What you should do: Write out, unaltered, each line from the top of the records below down to the line where "t.ledge = s.ledge" appears, that line included.
(Supplied information Opens)
/-- The parts of the state beside the queue: its fields, and its registers group by group. -/
inductive Part where
  | mem
  | a0
  | time
  | freeCtr
  | out
  | rails
  | clocks
  | doms
  | boot
  | images
  | repair
  | faults
  | dict
  | power
  | camp
  | pcie
  | tiers
  | ledge
  | restart
  | job
  | input
  | kv
  | tensor
  | trv
  | det
  | opt
  | col
  | ports
  | rope
  | regs (b : Block)
deriving DecidableEq, Repr

/-- A part of the state is the same in two states. -/
def Part.same (p : Part) (s t : State) : Prop :=
  match p with
  | .mem => t.mem = s.mem
  | .a0 => t.a0 = s.a0
  | .time => t.time = s.time
  | .freeCtr => t.freeCtr = s.freeCtr
  | .out => t.out = s.out
  | .rails => t.rails = s.rails
  | .clocks => t.clocks = s.clocks
  | .doms => t.doms = s.doms
  | .boot => t.boot = s.boot
  | .images => t.images = s.images
  | .repair => t.repair = s.repair
  | .faults => t.faults = s.faults
  | .dict => t.dict = s.dict
  | .power => t.power = s.power
  | .camp => t.camp = s.camp
  | .pcie => t.pcie = s.pcie
  | .tiers => t.tiers = s.tiers
  | .ledge => t.ledge = s.ledge
  | .restart => t.restart = s.restart
  | .job => t.job = s.job
  | .input => t.input = s.input
  | .kv => t.kv = s.kv
  | .tensor => t.tensor = s.tensor
  | .trv => t.trv = s.trv
  | .det => t.det = s.det
  | .opt => t.opt = s.opt
  | .col => t.col = s.col
  | .ports => t.ports = s.ports
  | .rope => t.rope = s.rope
  | .regs b => ∀ r : Reg, r.block = b → t.get r = s.get r

/-- Only the parts listed may differ between two states. -/
def Frame (l : List Part) (s t : State) : Prop := ∀ p : Part, p ∉ l → p.same s t

/-- Only the parts listed may differ after a command that answers a next state. -/
def ChangesOnly (l : List Part) (c : Instr) : Prop := ∀ s t : State, exec c s = .next t → t.pending = s.pending ∧ Frame l s t

/-- The access code of the field that holds a bit of a register; none for a reserved bit (R14, R16). -/
def Reg.accAt (r : Reg) (i : Nat) : Option Access := (r.fields.find? (fun x => decide (x.fld.lo ≤ i ∧ i ≤ x.fld.hi))).map FieldSpec.acc

/-- A write of a register, or of one half of it, covers a bit (R12). -/
def Half.covers (h : Half) (i : Nat) : Bool :=
  match h with
  | .whole => true
  | .low => decide (i < 32)
  | .high => decide (32 ≤ i)

/-- A register whose software write sets nothing off, and whose fields have no rule of value beside their access codes. -/
def Reg.plain : Reg → Bool
  | .hkShape => true
  | .hkBoot => true
  | .hkBootTime _ => true
  | .hkFw _ => true
  | .hkBelayRole _ _ => true
  | .hkBelayStatus _ => true
  | .hkJournal => true
  | .hkT1s => true
  | .hkHeadlamp => true
  | .hkJrnl _ _ => true
  | .pwrStatus => true
  | .pwrDomain _ => true
  | .pwrGain _ => true
  | .pwrTherm _ => true
  | .fltStatus => true
  | .fltHead => true
  | .fltGrace => true
  | .fltDeadline => true
  | .fltTotals => true
  | .fltPin => true
  | .fltRestart => true
  | .fltMirror => true
  | .fltMset => true
  | .fltMarea => true
  | .fltMgen _ => true
  | .fltFence => true
  | .fltRec _ _ => true
  | .ntPinMap _ => true
  | .ntCtrl => true
  | .ntRetireStatus => true
  | .ntContractState => true
  | .ntKvPool _ => true
  | .ntKvBook _ => true
  | .ntKvResv _ => true
  | .ntKvStatus => true
  | .ntKvSeqBase => true
  | .ntKvEvqBase => true
  | .ntKvEvqPtr => true
  | .morRetireStatus => true
  | .morSwapqPtr _ => true
  | .medStatus => true
  | .medCounts => true
  | .medQbase _ => true
  | .medQptr _ => true
  | .medEncOut _ => true
  | .medEncPtr _ => true
  | .medEncStat _ => true
  | .tokDict => true
  | .tokIds => true
  | .tokQbase => true
  | .tokQptr => true
  | .tokCounts => true
  | .augCtrl => true
  | .augQbase => true
  | .augQptr => true
  | .augKey _ _ => true
  | .chkPointResult _ => true
  | .chkChanResult _ => true
  | .bcResetVec => true
  | .bcHwin _ => true
  | .bcDetPtr => true
  | .bcJobStatus => true
  | .bcEvalRing => true
  | .bcEvalPtr => true
  | .bcJobLock => true
  | .bcHapt _ => true
  | .bcMboxResp _ => true
  | .bcIrqRoute _ => true
  | .bcIrqThreshold _ _ => true
  | .tcId _ _ => true
  | .tcStatus _ _ => true
  | .tcFlags _ _ => true
  | .tcWaitLimit _ _ => true
  | .tcIdle _ _ _ => true
  | .tcOps _ _ => true
  | .tcProg _ _ _ => true
  | .tcSlot _ _ _ _ => true
  | .trvId _ _ => true
  | .trvStatus _ _ => true
  | .trvWaitLimit _ _ => true
  | .trvBytes _ _ => true
  | .trvMset _ _ _ => true
  | .trvMofs _ _ _ => true
  | .trvFbCtrl _ => true
  | .optStatus _ => true
  | .optLtab _ => true
  | .optRlog _ => true
  | .optLscale _ => true
  | .optStep _ => true
  | .optAttempt _ => true
  | .optCursor _ => true
  | .optBatch _ => true
  | .optWaitLimit _ => true
  | .optLsAddr _ => true
  | .optCommitBase _ => true
  | .optSrSeed _ => true
  | .optWork _ _ => true
  | .optNsc _ _ => true
  | .optConst _ _ => true
  | .optEprog _ _ => true
  | .ldgEcc _ => true
  | .ldgMarchStatus _ => true
  | .ldgRepairStatus _ => true
  | .ldgOwn _ _ => true
  | .ldgSpare _ _ _ => true
  | .colStatus _ => true
  | .colPhase _ => true
  | .colWaitLimit _ => true
  | .colIdle _ => true
  | .colBytes _ => true
  | .colRx _ => true
  | .colMap _ _ => true
  | .ropeStatus _ _ => true
  | .ropeAddr _ _ => true
  | .ropeIpPrefix _ _ => true
  | .ropeNexthop _ _ => true
  | .ropeVc _ _ => true
  | .ropeCredit _ _ _ => true
  | .ropeSeq _ _ => true
  | .ropeErrs _ _ => true
  | .ropeDisc _ _ => true
  | .ropeLane _ _ _ => true
  | .ropeTimeout _ => true
  | .ropeRetx _ => true
  | .ropeDedup _ => true
  | .ropeTimeOfs _ => true
  | .ropeCommonLock _ => true
  | _ => false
(Supplied information Closes)
Exercise answer:
/-- The parts of the state beside the queue: its fields, and its registers group by group. -/
inductive Part where
  | mem
  | a0
  | time
  | freeCtr
  | out
  | rails
  | clocks
  | doms
  | boot
  | images
  | repair
  | faults
  | dict
  | power
  | camp
  | pcie
  | tiers
  | ledge
  | restart
  | job
  | input
  | kv
  | tensor
  | trv
  | det
  | opt
  | col
  | ports
  | rope
  | regs (b : Block)
deriving DecidableEq, Repr

/-- A part of the state is the same in two states. -/
def Part.same (p : Part) (s t : State) : Prop :=
  match p with
  | .mem => t.mem = s.mem
  | .a0 => t.a0 = s.a0
  | .time => t.time = s.time
  | .freeCtr => t.freeCtr = s.freeCtr
  | .out => t.out = s.out
  | .rails => t.rails = s.rails
  | .clocks => t.clocks = s.clocks
  | .doms => t.doms = s.doms
  | .boot => t.boot = s.boot
  | .images => t.images = s.images
  | .repair => t.repair = s.repair
  | .faults => t.faults = s.faults
  | .dict => t.dict = s.dict
  | .power => t.power = s.power
  | .camp => t.camp = s.camp
  | .pcie => t.pcie = s.pcie
  | .tiers => t.tiers = s.tiers
  | .ledge => t.ledge = s.ledge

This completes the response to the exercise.